====== Incident Handling ======

There is an emergency plan who is responsible for handling incidents during the given week in https://docs.google.com/spreadsheets/d/11oJ5IeFDJ_d4FGLNWdWtcMBWudWBqfGXMyzXy_u-hio/edit#gid=0

The “alerts” slack channel is used to issue (fatal) errors that needs to be analyzed. The only exception is “krawla-qa-service” since this is emitted by the krawla QA and is not really an alert that can be handled.


===== Alerting =====

There are different ways to send an alert. We have a slack hook that can be used to directly send errors by a service, but there are also alerting scripts.

<code>
dev01:~/bin/v5_slack_monitoring.py
</code>
contains a list of critical services that are directly monitored via /health or some other command, for database for instance.

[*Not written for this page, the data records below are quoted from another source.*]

-- ==== Sys2Proof/Machine/TableCommands.lean ====
section
/-! DEFINITION. The table and line-parameter commands (chapter 7). -/

namespace Sys2Proof.Machine

/-- R127: whether kind, first index and count name entries of a table, with its indices from `tableBase` on (log
entry 29). -/
def loadInRange (p : List Byte) : Bool :=
  (entrySize (count8At p 0)).isSome && decide (1 ≤ count8At p 2)
    && decide (tableBase (count8At p 0) ≤ count8At p 1)
    && decide (count8At p 1 + count8At p 2 - 1 < tableBase (count8At p 0) + tableSize (count8At p 0))

/-- R127, R128: LOAD_TABLE. -/
def actLoadTable : Act := fun q s =>
  if !loadLengthOk q.payload then s.refuse .badLength
  else if s.tbs.swapPending then s.refuse .swapPending
  else if !loadInRange q.payload then s.refuse .badIndex
  else State.carriedOut { s with tbs := { s.tbs with shadow := loadBank s.tbs.shadow q.payload } }

/-- LOAD_TABLE (R127). -/
def execLoadTable (s : State) : Host.Outcome State Fault Refusal := .next (s.takeCommand .loadTable actLoadTable)

/-- R129: COPY_ACTIVE_TO_SHADOW. -/
def actCopy : Act := fun _ s =>
  if s.tbs.swapPending then s.refuse .swapPending
  else if s.lsv.line = .standby then s.refuse .state
  else State.carriedOut { s with tbs := { s.tbs with shadow := s.tbs.active } }

/-- COPY_ACTIVE_TO_SHADOW (R129). -/
def execCopyActiveToShadow (s : State) : Host.Outcome State Fault Refusal :=
  .next (s.takeCommand .copyActiveToShadow (needLength 0 actCopy))

/-- R131: a commit that has passed its checks. -/
def State.commitTables (s : State) : State :=
  if s.activeContext.isNone = true ∧ s.trk.queue.isEmpty = true then s.swap
  else { s with tbs := { s.tbs with swapPending := true } }

/-- R130, R131: COMMIT_TABLES. -/
def actCommit : Act := fun _ s =>
  if s.tbs.swapPending then s.refuse .swapPending
  else
    match s.tbs.shadow.failedCheck s.tbs.params with
    | some n => s.refuseCheck .invalidTables n
    | none => s.commitTables.carriedOut

/-- COMMIT_TABLES (R130). -/
def execCommitTables (s : State) : Host.Outcome State Fault Refusal :=
  .next (s.takeCommand .commitTables (needLength 0 actCommit))

/-- R134: CANCEL_COMMIT. -/
def actCancel : Act := fun _ s =>
  if s.tbs.swapPending then State.carriedOut { s with tbs := { s.tbs with swapPending := false } }
  else s.refuse .state

/-- CANCEL_COMMIT (R134). -/
def execCancelCommit (s : State) : Host.Outcome State Fault Refusal :=
  .next (s.takeCommand .cancelCommit (needLength 0 actCancel))

/-- R81: with no strapping station the waiting strap orders are emptied out of their slots. -/
def PocketMonitor.withoutOrders (m : PocketMonitor) : PocketMonitor :=
  { m with pockets := m.pockets.map (fun p => { p with strapOrder := none }) }

/-- R3, R79, R81, R140, R158: an accepted parameter set takes effect. -/
def State.setParameters (p : LineParameters) (s : State) : State :=
  let pkm := if p.strappingStation = none then s.pkm.withoutOrders else s.pkm
  { s with
    trk := { s.trk with phase := 0 }
    tbs := { s.tbs with params := p }
    pkm := { pkm with nextBundle := if p.bundleBase = 0 then pkm.nextBundle else p.bundleBase }
    lsv := { s.lsv with idleMark := none, idleReached := false, idleRaised := false } }

/-- R137: whether the line state lets the parameters be set. -/
def LineState.takesParameters : LineState → Bool
  | .standby => true
  | .ready => true
  | .run => false
  | .drain => false
  | .haltStopping => false
  | .haltStopped => false

/-- R136 to R140: SET_LINE_PARAMETERS. -/
def actSetLineParameters : Act := fun q s =>
  if !s.lsv.line.takesParameters then s.refuse .state
  else
    match s.tbs.failedParameters (parametersOf q.payload) with
    | some n => s.refuseCheck .geometry n
    | none => (s.setParameters (parametersOf q.payload)).carriedOut

/-- SET_LINE_PARAMETERS (R137). -/
def execSetLineParameters (s : State) : Host.Outcome State Fault Refusal :=
  .next (s.takeCommand .setLineParameters (needLength 196 actSetLineParameters))

end Sys2Proof.Machine
end

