/-! ### clearEye -/

@[simp] theorem State.clearEye_trk_position (s : State) : (s.clearEye).trk.position = s.trk.position := rfl
@[simp] theorem State.clearEye_trk_phase (s : State) : (s.clearEye).trk.phase = s.trk.phase := rfl
@[simp] theorem State.clearEye_trk_eye (s : State) : (s.clearEye).trk.eye = EntryEye.clear := rfl
@[simp] theorem State.clearEye_trk_nextSeq (s : State) : (s.clearEye).trk.nextSeq = s.trk.nextSeq := rfl
@[simp] theorem State.clearEye_trk_queue (s : State) : (s.clearEye).trk.queue = s.trk.queue := rfl
@[simp] theorem State.clearEye_idu (s : State) : (s.clearEye).idu = s.idu := rfl
@[simp] theorem State.clearEye_rte (s : State) : (s.clearEye).rte = s.rte := rfl
@[simp] theorem State.clearEye_pkm (s : State) : (s.clearEye).pkm = s.pkm := rfl
@[simp] theorem State.clearEye_gdr (s : State) : (s.clearEye).gdr = s.gdr := rfl
@[simp] theorem State.clearEye_dpu (s : State) : (s.clearEye).dpu = s.dpu := rfl
@[simp] theorem State.clearEye_tbs (s : State) : (s.clearEye).tbs = s.tbs := rfl
@[simp] theorem State.clearEye_lsv (s : State) : (s.clearEye).lsv = s.lsv := rfl
@[simp] theorem State.clearEye_lnk (s : State) : (s.clearEye).lnk = s.lnk := rfl
@[simp] theorem State.clearEye_cmp (s : State) : (s.clearEye).cmp = s.cmp := rfl
@[simp] theorem State.clearEye_evu (s : State) : (s.clearEye).evu = s.evu := rfl
@[simp] theorem State.clearEye_pending (s : State) : (s.clearEye).pending = s.pending := rfl

/-! ### setRunning -/

@[simp] theorem State.setRunning_trk (b : Bool) (s : State) : (s.setRunning b).trk = s.trk := rfl
@[simp] theorem State.setRunning_idu (b : Bool) (s : State) : (s.setRunning b).idu = s.idu := rfl
@[simp] theorem State.setRunning_rte (b : Bool) (s : State) : (s.setRunning b).rte = s.rte := rfl
@[simp] theorem State.setRunning_pkm (b : Bool) (s : State) : (s.setRunning b).pkm = s.pkm := rfl
@[simp] theorem State.setRunning_gdr (b : Bool) (s : State) : (s.setRunning b).gdr = s.gdr := rfl
@[simp] theorem State.setRunning_dpu (b : Bool) (s : State) : (s.setRunning b).dpu = s.dpu := rfl
@[simp] theorem State.setRunning_tbs (b : Bool) (s : State) : (s.setRunning b).tbs = s.tbs := rfl
@[simp] theorem State.setRunning_lsv_line (b : Bool) (s : State) : (s.setRunning b).lsv.line = s.lsv.line := rfl
@[simp] theorem State.setRunning_lsv_reason (b : Bool) (s : State) : (s.setRunning b).lsv.reason = s.lsv.reason := rfl
@[simp] theorem State.setRunning_lsv_further (b : Bool) (s : State) : (s.setRunning b).lsv.further = s.lsv.further := rfl
@[simp] theorem State.setRunning_lsv_stopRequest (b : Bool) (s : State) : (s.setRunning b).lsv.stopRequest = s.lsv.stopRequest := rfl
@[simp] theorem State.setRunning_lsv_stopScheduled (b : Bool) (s : State) : (s.setRunning b).lsv.stopScheduled = s.lsv.stopScheduled := rfl
@[simp] theorem State.setRunning_lsv_idleMark (b : Bool) (s : State) : (s.setRunning b).lsv.idleMark = s.lsv.idleMark := rfl
@[simp] theorem State.setRunning_lsv_idleReached (b : Bool) (s : State) : (s.setRunning b).lsv.idleReached = s.lsv.idleReached := rfl
@[simp] theorem State.setRunning_lsv_idleRaised (b : Bool) (s : State) : (s.setRunning b).lsv.idleRaised = s.lsv.idleRaised := rfl
@[simp] theorem State.setRunning_lsv_holds (b : Bool) (s : State) : (s.setRunning b).lsv.holds = s.lsv.holds := rfl
@[simp] theorem State.setRunning_lsv_running (b : Bool) (s : State) : (s.setRunning b).lsv.running = b := rfl
@[simp] theorem State.setRunning_lnk (b : Bool) (s : State) : (s.setRunning b).lnk = s.lnk := rfl
@[simp] theorem State.setRunning_cmp (b : Bool) (s : State) : (s.setRunning b).cmp = s.cmp := rfl
@[simp] theorem State.setRunning_evu (b : Bool) (s : State) : (s.setRunning b).evu = s.evu := rfl
@[simp] theorem State.setRunning_pending (b : Bool) (s : State) : (s.setRunning b).pending = s.pending := rfl

/-! ### emptySlot -/

@[simp] theorem State.emptySlot_trk (s : State) : (s.emptySlot).trk = s.trk := rfl
@[simp] theorem State.emptySlot_idu (s : State) : (s.emptySlot).idu = s.idu := rfl
@[simp] theorem State.emptySlot_rte (s : State) : (s.emptySlot).rte = s.rte := rfl
@[simp] theorem State.emptySlot_pkm (s : State) : (s.emptySlot).pkm = s.pkm := rfl
@[simp] theorem State.emptySlot_gdr (s : State) : (s.emptySlot).gdr = s.gdr := rfl
@[simp] theorem State.emptySlot_dpu (s : State) : (s.emptySlot).dpu = s.dpu := rfl
@[simp] theorem State.emptySlot_tbs (s : State) : (s.emptySlot).tbs = s.tbs := rfl
@[simp] theorem State.emptySlot_lsv (s : State) : (s.emptySlot).lsv = s.lsv := rfl
@[simp] theorem State.emptySlot_lnk_station (s : State) : (s.emptySlot).lnk.station = s.lnk.station := rfl
@[simp] theorem State.emptySlot_lnk_receiver (s : State) : (s.emptySlot).lnk.receiver = s.lnk.receiver := rfl
@[simp] theorem State.emptySlot_lnk_forward (s : State) : (s.emptySlot).lnk.forward = s.lnk.forward := rfl
@[simp] theorem State.emptySlot_lnk_slot (s : State) : (s.emptySlot).lnk.slot = none := rfl
@[simp] theorem State.emptySlot_cmp (s : State) : (s.emptySlot).cmp = s.cmp := rfl
@[simp] theorem State.emptySlot_evu (s : State) : (s.emptySlot).evu = s.evu := rfl
@[simp] theorem State.emptySlot_pending (s : State) : (s.emptySlot).pending = s.pending := rfl

/-! ### withPending -/

@[simp] theorem State.withPending_trk (q : List Instr) (s : State) : (s.withPending q).trk = s.trk := rfl
@[simp] theorem State.withPending_idu (q : List Instr) (s : State) : (s.withPending q).idu = s.idu := rfl
@[simp] theorem State.withPending_rte (q : List Instr) (s : State) : (s.withPending q).rte = s.rte := rfl
@[simp] theorem State.withPending_pkm (q : List Instr) (s : State) : (s.withPending q).pkm = s.pkm := rfl
@[simp] theorem State.withPending_gdr (q : List Instr) (s : State) : (s.withPending q).gdr = s.gdr := rfl
@[simp] theorem State.withPending_dpu (q : List Instr) (s : State) : (s.withPending q).dpu = s.dpu := rfl
@[simp] theorem State.withPending_tbs (q : List Instr) (s : State) : (s.withPending q).tbs = s.tbs := rfl
@[simp] theorem State.withPending_lsv (q : List Instr) (s : State) : (s.withPending q).lsv = s.lsv := rfl
@[simp] theorem State.withPending_lnk (q : List Instr) (s : State) : (s.withPending q).lnk = s.lnk := rfl
@[simp] theorem State.withPending_cmp (q : List Instr) (s : State) : (s.withPending q).cmp = s.cmp := rfl
@[simp] theorem State.withPending_evu (q : List Instr) (s : State) : (s.withPending q).evu = s.evu := rfl
@[simp] theorem State.withPending_pending (q : List Instr) (s : State) : (s.withPending q).pending = q := rfl

/-! ### Pockets -/

@[simp] theorem State.pocket_storePocket_same (k : PocketNo) (p : Pocket) (s : State) :
    (s.storePocket k p).pocket k = p := by
  simp [State.pocket, State.storePocket]

theorem State.pocket_storePocket_other {j k : PocketNo} (h : j ≠ k) (p : Pocket) (s : State) :
    (s.storePocket k p).pocket j = s.pocket j := by
  have hv : k.val ≠ j.val := fun e => h (Fin.ext e.symm)
  simp [State.pocket, State.storePocket, hv]

@[simp] theorem State.pocket_raise (k : PocketNo) (e : EventKind) (s : State) : (s.raise e).pocket k = s.pocket k := rfl

@[simp] theorem State.pocket_hold (k : PocketNo) (r : FeedReason) (s : State) : (s.hold r).pocket k = s.pocket k := rfl

@[simp] theorem State.pocket_release (k : PocketNo) (r : FeedReason) (s : State) :
    (s.release r).pocket k = s.pocket k := rfl

@[simp] theorem State.pocket_bump (k : PocketNo) (c : Counter) (s : State) : (s.bump c).pocket k = s.pocket k := rfl

@[simp] theorem State.pocket_emit (k : PocketNo) (src : Source) (d kind corr : Byte) (p : List Byte) (s : State) :
    (s.emit src d kind corr p).pocket k = s.pocket k := rfl

end Sys2Proof.Machine
end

==== Responsibilities ====

An incident handler has to monitor the alerts channel for errors during the workday (8h). In the emergency plan there are contacts in case of an incident that affects services visible by customers outside working hours. Corpex is responsible for hosted services, while the handler is responsible for our docker services.

Since we have a lot of services, it is hard to keep track of all of them. But nevertheless, even if the handler is not familiar with a service that emitted an alert, something has to be done!

Steps: - Find out where the service is running (log message) - Find out what kind of service it is (docker ps, map port) - Take a look into the recent logs (docker logs)

If no technical contact for the service is okay a fallback is always to restart the container - docker restart name_of_container

If this does not fix the problem, the goal should be to isolate the problem: - an external service that is required does not respond - check that free hard disk space / RAM - an exception might contain a reference to the code / function / line

It is always useful to identify the git repository of the service, since the README might give hints on issue and what to do in such cases.

The last functional step before an incident can be closed is to “ping” the service again, either by directly connecting to it or using the /health endpoint.

At the end of the process, the incident must be documented in the dokuwiki: <http://dokuwiki.picalike.corpex-kunden.de/incidents>


=== Examples of alerts ===

In general it might be useful to consult the Grafana monitoring to see if there are spikes in the CPU / RAM / IO usage at the time of the alert.

(1)

<code>
ERROR http://sandy.picalike.corpex-kunden.de:8042 down: http://sandy.picalike.corpex-kunden.de:8042/health returned status code 500
ERROR http://dev01.picalike.corpex-kunden.de:3000 down: http://dev01.picalike.corpex-kunden.de:3000/health returned status code 500
</code>
or

(2)

<code>
sandy.picalike.corpex-kunden.de]: http://localhost:10007/person/detector: no response -> removed
extractor from the missing worker
</code>
How to read this format? It is not unified, but should always contain those information: - The full hostname the service is running on - The port of the service if possible - A textual summary of the problem, or at least the status

For incident (1) we can see that two hosts are involved: sandy and dev01, also the ports of the services are present: 8042, 3000.

How to get more information?

Login to the specific machine and use

<code>
docker ps |grep port
</code>
this will give you the affected service

How to get the logs? After you have the responsible docker container, you can use

<code>
docker logs --tail 1000 -tf name_of_container
</code>
this will likely give you a hint, maybe an exception or the error log.

For system services, the responsible devops might be the guy at corpex. Like the “global” MongoDB servers. The logs at /var/log/ are usually not readable for all developers.